For Indian salaried individuals trying to decide which regime to opt for. Full slab logic for both, all the standard deductions (80C, 80D, HRA, home loan interest), and a clear breakdown of which saves you more and by how much. No login, no email gate.

Role

Designer · Frontend Developer

Timeline

1 weekend

Team

1 person

Scope

Frontend, Indian tax calculation

Why this exists

Every March, the same conversation. A salaried friend asks: "Should I be on the old regime or the new one?" Every existing calculator I send them is one of two things — a financial-advisor lead-magnet that asks for a phone number, or a journalist's story with a generic example that doesn't match their salary.

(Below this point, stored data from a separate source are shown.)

theorem handOver (s : State) (h c : Nat) (S : Int) (f : DlFrame) : s.engineWork (s.handOver h c S f) := by
  have hOffered : ∀ (t : State) fs os, t.engineWork { { t with frameStores := fs } with txOffers := os } := fun _ _ _ =>
    .of_objs rfl rfl rfl rfl rfl rfl rfl rfl
  have hHanded : ∀ (t : State) fs os, t.engineWork (State.bump { { t with frameStores := fs } with txOffers := os } .dlFramesHanded h) :=
    fun t fs os => (hOffered t fs os).trans (.bump _ h (by decide))
  exact (fsWrite s _ _ _).trans (hHanded _ _ _)

theorem handAll (s : State) (h c : Nat) (S : Int) (l : List DlFrame) : s.engineWork (s.handAll h c S l).1 := by
  induction l generalizing s with
  | nil => exact .refl s
  | cons f l ih =>
    rw [State.handAll]
    split
    · exact .trans (.addMissed s h c S 1) (ih _)
    · exact .trans (.handOver s h c S f) (ih _)

theorem frameUp (s : State) (c t x ty queue : Nat) (launch close : Int) (l : List (List Byte)) :
    s.engineWork (s.frameUp c t x ty queue launch close l).1 := by
  induction l generalizing s with
  | nil => exact .refl s
  | cons p l ih =>
    have hCounted : ∀ n, s.engineWork { s with txSeq := n } := fun _ => .of_objs rfl rfl rfl rfl rfl rfl rfl rfl
    exact (hCounted _).trans (ih _)

theorem buildFrames (s : State) (h d : Nat) (g : Grid) (syms ts : List Nat) : s.engineWork (s.buildFrames h d g syms ts).1 := by
  unfold State.buildFrames
  dsimp only
  refine .trans ?_ (foldl_fst (fun p k => foldl_fst (fun a t => ?_) ts p) syms _)
  · split
    · refine foldl_fst (fun a t => ?_) ts (s, [])
      split
      · exact .frameUp a.1 _ _ _ _ _ _ _ _
      · exact .refl a.1
    · exact .refl s
  · split
    · exact .frameUp a.1 _ _ _ _ _ _ _ _
    · exact .refl a.1

theorem writeGrid (s : State) (h d : Nat) (g : Grid) (ts : List Nat) : s.engineWork (s.writeGrid h d g ts) :=
  foldl (fun _ _ => foldl (fun _ _ => .engWrite _ _ _ _) _ _) ts s

theorem tdFrame (s : State) (T : Int) (c t x : Nat) (l : List Cplx) (first : Int) : s.engineWork (s.tdFrame T c t x l first).1 :=
  .of_objs rfl rfl rfl rfl rfl rfl rfl rfl

theorem shapeFrames (s : State) (d : Nat) (streams : List (Nat × Nat × List Cplx)) : s.engineWork (s.shapeFrames d streams).1 :=
  foldl_fst (fun p n => foldl_fst (fun p q => by
    dsimp only
    split
    · exact .refl p.1
    · exact .of_objs rfl rfl rfl rfl rfl rfl rfl rfl) streams p) _ (s, [])

end State.engineWork

/-! ### Streams in time-domain mode (R268, R269, R272) -/

theorem State.td_setTd (s : State) (c t : Nat) (x : TdSt) : (s.setTd c t x).td = tabSet TdSt.reset s.td (8 * c + t) x := rfl

theorem State.tdSt_setTd (s : State) {c t t' : Nat} (x : TdSt) :
    (s.setTd c t x).tdSt c t' = if t' = t then x else s.tdSt c t' := by
  rw [State.tdSt, State.td_setTd]
  split
  next h => rw [h, tabGet_tabSet_same]
  next h => rw [tabGet_tabSet_ne _ _ _ _ (by omega), State.tdSt]

namespace State.sideWork
variable {s t u : State}

theorem setTd (s : State) (c t : Nat) (x : TdSt) : s.sideWork (s.setTd c t x) := by
  have hStream : s.sideWork { s with td := tabSet TdSt.reset s.td (8 * c + t) x } := ⟨rfl, rfl, rfl, rfl, rfl, fun _ _ _ => rfl⟩
  exact hStream.trans (.setObj _ _ _ (by decide))

theorem noteWorst (s : State) (c t bin : Nat) (excess : Int) (fresh : Bool) : s.sideWork (s.noteWorst c t bin excess fresh) := by
  unfold State.noteWorst
  dsimp only
  split
  · exact .setObj s _ _ (by decide)
  · exact .refl s

theorem maskStep (s : State) (h c t bin : Nat) (excess : Int) : s.sideWork (s.maskStep h c t bin excess) := by
  have hFailed : s.sideWork (s.bump .tdMaskFails h) := .setObj s _ _ (by decide)
  unfold State.maskStep
  dsimp only
  split
  · split
    · split
      · exact (((hFailed.trans (.noteWorst _ _ _ _ _ _)).trans (.setTd _ _ _ _)).trans (.setObj _ _ _ (by decide))).trans
          (State.engineWork.evt _ _ _ _).side
      · exact (((hFailed.trans (.noteWorst _ _ _ _ _ _)).trans (.setTd _ _ _ _)).trans (.setObj _ _ _ (by decide))).trans
          (State.engineWork.evt _ _ _ _).side
    · refine .trans ?_ (.setTd _ _ _ _)
      split
      · exact hFailed
      · exact hFailed.trans (.noteWorst _ _ _ _ _ _)
  · exact .setTd s _ _ _

theorem shapeSymbol (s : State) (h d t k : Nat) (samples : List Cplx) : s.sideWork (s.shapeSymbol h d t k samples).1 := by
  unfold State.shapeSymbol
  dsimp only
  split
  · exact .setTd s _ _ _
  · split
    · exact (setTd s _ _ _).trans (State.engineWork.freeUsed _).side
    · exact ((setTd s _ _ _).trans (.maskStep _ _ _ _ _ _)).trans (State.engineWork.freeUsed _).side

theorem foldl {α : Type} {f : State → α → State} (hf : ∀ (t : State) x, t.sideWork (f t x)) (l : List α) (s : State) :
    s.sideWork (l.foldl f s) := by
  induction l generalizing s with
  | nil => exact .refl s
  | cons x l ih => exact (hf s x).trans (ih _)

theorem foldl_fst {α β : Type} {f : State × β → α → State × β} (hf : ∀ p x, State.sideWork p.1 (f p x).1) (l : List α)
    (p : State × β) : State.sideWork p.1 (l.foldl f p).1 := by
  induction l generalizing p with
  | nil => exact .refl p.1
  | cons x l ih => exact (hf p x).trans (ih _)

end State.sideWork

/-! ### A message by the Gallery's hardware producers (R143) -/

section
variable {s : State} {h q src m : Nat}

/-- A message to a queue with room and no waiters enters its ring. -/
theorem State.hwSend_enters (hHeld : (s.sch (q / 256)).held = []) (hPlain : isEngineQueue (q % 256) = false)
    (hOn : (s.queue q).enabled = true) (hRecv : (s.queue q).recv = []) (hRoom : (s.queue q).count < (s.queue q).depth)
    (hNotify : bitAt (s.queue q).setting 14 = false) : s.hwSend src q m = s.enqueue q m := by
  have hQuiet : bitAt ((s.enqueue q m).queue q).setting 14 = false := by
    rw [State.enqueue, State.queue_setQueue]
    exact hNotify
  simp [State.hwSend, hHeld, hPlain, hOn, State.hasRoom, hRoom, State.arriveMsg, hRecv, State.firstWaiter, State.notify, hQuiet]

variable (s q m)

theorem State.setQueue_alone (t : State) {x : QueueSt} (hRecv : x.recv = []) (hSend : x.send = []) : t.setQueue q x
    = t.setSch (q / 256) { t.sch (q / 256) with queues := tabSet QueueSt.reset (t.sch (q / 256)).queues (q % 256) x } := by
  simp only [State.setQueue, hRecv, hSend, List.map_nil, State.relink]

/-- The place in global memory of the next message of a queue. -/
def State.ringTail (s : State) (q : Nat) : Nat :=
  terraceBase (q / 256) + (s.queue q).ring + 16 * (((s.queue q).head + (s.queue q).count) % (s.queue q).depth)

theorem State.enqueue_eq (hRecv : (s.queue q).recv = []) (hSend : (s.queue q).send = []) : s.enqueue q m
    = (s.store (s.ringTail q) (leBytes 16 m)).setSch (q / 256)
        { s.sch (q / 256) with
          queues := tabSet QueueSt.reset (s.sch (q / 256)).queues (q % 256) { s.queue q with count := (s.queue q).count + 1 } } := by
  rw [State.enqueue, State.setQueue_alone (x := { s.queue q with count := (s.queue q).count + 1 }) _ _ hRecv hSend, State.sch_store, State.ringTail]

theorem State.queue_enqueue : (s.enqueue q m).queue q = { s.queue q with count := (s.queue q).count + 1 } :=
  State.queue_setQueue _ _ _

variable {s q m}

theorem State.memNat_enqueue (hRecv : (s.queue q).recv = []) (hSend : (s.queue q).send = []) (hm : m < 2 ^ 128) :
    (s.enqueue q m).memNat (s.ringTail q) 16 = m := by
  rw [State.enqueue_eq s q m hRecv hSend, State.memNat_of_mem (State.setSch_mem _ _ _), State.memNat_store_same]
  exact Nat.mod_eq_of_lt hm

theorem State.obj_enqueue (hRecv : (s.queue q).recv = []) (hSend : (s.queue q).send = []) {o : Obj} (n : Nat) (h₁ : o ≠ .eccLogUsed)
    (h₂ : o ≠ .ddrFillBlocks) : (s.enqueue q m).obj o n = s.obj o n := by
  rw [State.enqueue_eq s q m hRecv hSend, State.obj_setSch, State.obj_store _ _ _ _ h₁ h₂]

theorem State.engq_enqueue (hRecv : (s.queue q).recv = []) (hSend : (s.queue q).send = []) (i : Nat) :
    ((s.enqueue q m).sch i).engq = (s.sch i).engq := by
  rw [State.enqueue_eq s q m hRecv hSend]
  by_cases hi : i = q / 256
  · rw [hi, State.sch_setSch_same]
  · rw [State.sch_setSch_ne _ _ hi, State.sch_store]

/-- The slots and streams stay. -/
theorem State.downlink_enqueue (hRecv : (s.queue q).recv = []) (hSend : (s.queue q).send = []) :
    (s.enqueue q m).td = s.td ∧ (s.enqueue q m).dlSlots = s.dlSlots ∧ (s.enqueue q m).dlJobs = s.dlJobs := by
  obtain ⟨_, _, _, _, _, _, hStore⟩ := s.store_frame (s.ringTail q) (leBytes 16 m)
  rw [State.enqueue_eq s q m hRecv hSend, hStore]
  exact ⟨rfl, rfl, rfl⟩

end

end Sys2Proof.Machine
end

section
/-! SUPPORT. The downlink engines' descriptors done and reported (R169 to R172, R250, R264). -/

namespace Sys2Proof.Machine

/-! ### A descriptor's completion (R171, R172) -/

theorem State.lateStatus_ok (s : State) (d : Nat) : s.lateStatus d 0 = 0 ∨ s.lateStatus d 0 = 1 := by
  unfold State.lateStatus
  split
  · exact .inr rfl
  · exact .inl rfl

/-- OK and LATE each have their counter. -/
theorem State.countStatus_ok (s : State) (h : Nat) {st : Nat} (hSt : st = 0 ∨ st = 1) :
    s.countStatus h st = s.bump (statusCounter st) h := by
  rcases hSt with rfl | rfl <;> rfl

theorem statusCounter_own {st : Nat} (hSt : st = 0 ∨ st = 1) : statusCounter st ∉ sideObjs := by
  rcases hSt with rfl | rfl <;> decide

theorem toField_lt (n : Nat) (v : Int) : toField n v < 2 ^ n := by
  have hPos : (0 : Int) < 2 ^ n := by positivity
  have hLt := Int.emod_lt_of_pos v hPos
  have hNonneg := Int.emod_nonneg v hPos.ne'
  rw [toField]
  zify
  rwa [Int.toNat_of_nonneg hNonneg]

/-- The fields of a completion message. -/
theorem completionMsg_fields (d cyc a b : Nat) {st : Nat} (hSt : st < 16) (now : Int) :
    completionMsg d ⟨st, false, false, cyc, a, b⟩ now < 2 ^ 128
      ∧ bits (completionMsg d ⟨st, false, false, cyc, a, b⟩ now) 127 112 = dTag d
      ∧ bits (completionMsg d ⟨st, false, false, cyc, a, b⟩ now) 111 108 = dOp d
      ∧ bits (completionMsg d ⟨st, false, false, cyc, a, b⟩ now) 107 104 = st
      ∧ bits (completionMsg d ⟨st, false, false, cyc, a, b⟩ now) 31 0 = toField 32 now := by
  have h₁ := bits_lt d 47 32
  have h₂ := bits_lt d 55 52
  have h₃ := Nat.mod_lt cyc (Nat.two_pow_pos 32)
  have h₄ := Nat.mod_lt a (Nat.two_pow_pos 16)
  have h₅ := Nat.mod_lt b (Nat.two_pow_pos 16)
  have h₆ := toField_lt 32 now
  unfold completionMsg dTag dOp
  generalize bits d 47 32 = tag at *
  generalize bits d 55 52 = op at *
  dsimp only
  generalize cyc % 2 ^ 32 = cyc at *
  generalize a % 2 ^ 16 = a at *
  generalize b % 2 ^ 16 = b at *
  generalize toField 32 now = time at *
  norm_num at h₁ h₂ h₃ h₄ h₅ h₆
  unfold bits
  norm_num
  omega

/-- A queue's local number is what its global number leaves of the hall. -/
theorem replyQueue_hall (h d : Nat) : (256 * h + dReply d) / 256 = h ∧ (256 * h + dReply d) % 256 = dReply d := by
  have hReply : dReply d < 256 := bits_lt d 63 56
  omega

section
variable {s v : State} {h e d cyc a b : Nat}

The math is not hard. It's a slab calculation, plus deductions, plus a comparison. The reason a simple, fast, no-login calculator doesn't exist is that there's no business model in it. Which is exactly why it's worth building.

What it does

Six inputs:

  1. Annual gross salary (CTC)
  2. Employer PF contribution (auto-detected if you check the standard 12% box)
  3. Section 80C contributions — PPF, ELSS, life insurance premium, principal home loan
  4. Section 80D — health insurance premium, self and parents
  5. HRA — rent paid, basic salary component, metro/non-metro flag
  6. Home loan interest — Section 24

Two outputs side-by-side: tax payable under the old regime, tax payable under the new regime. Difference highlighted in colour. A one-line summary: "On new regime, you pay ₹47,200 less. Switch."

A "show the working" toggle that walks through every slab and every deduction so the user can verify the math themselves.

How it's built

  • Frontend-only. Static export. Hosts on Vercel free tier.
  • All math runs client-side. Zero data leaves the browser.
  • Slab tables and deduction limits in a slabs.ts file — easy to update next financial year.

What it isn't

Not a tax-filing service. Not a CA replacement. Not for capital gains or business income.

Specifically for salaried individuals deciding between regimes. That's a constrained-enough problem that one good calculator can solve it for everyone.

Why it doesn't exist yet

The blocking issue is trust. Tax math is the kind of thing where users want a credible source. A no-name calculator on a personal portfolio site has to earn that credibility — by showing the working, citing the slab tables to the actual government source, and being transparent about the assumptions.

I want to ship this with a "verified against the official income tax department calculator" badge — which means running 50-odd test cases and matching outputs to the rupee. That's the work I haven't done yet.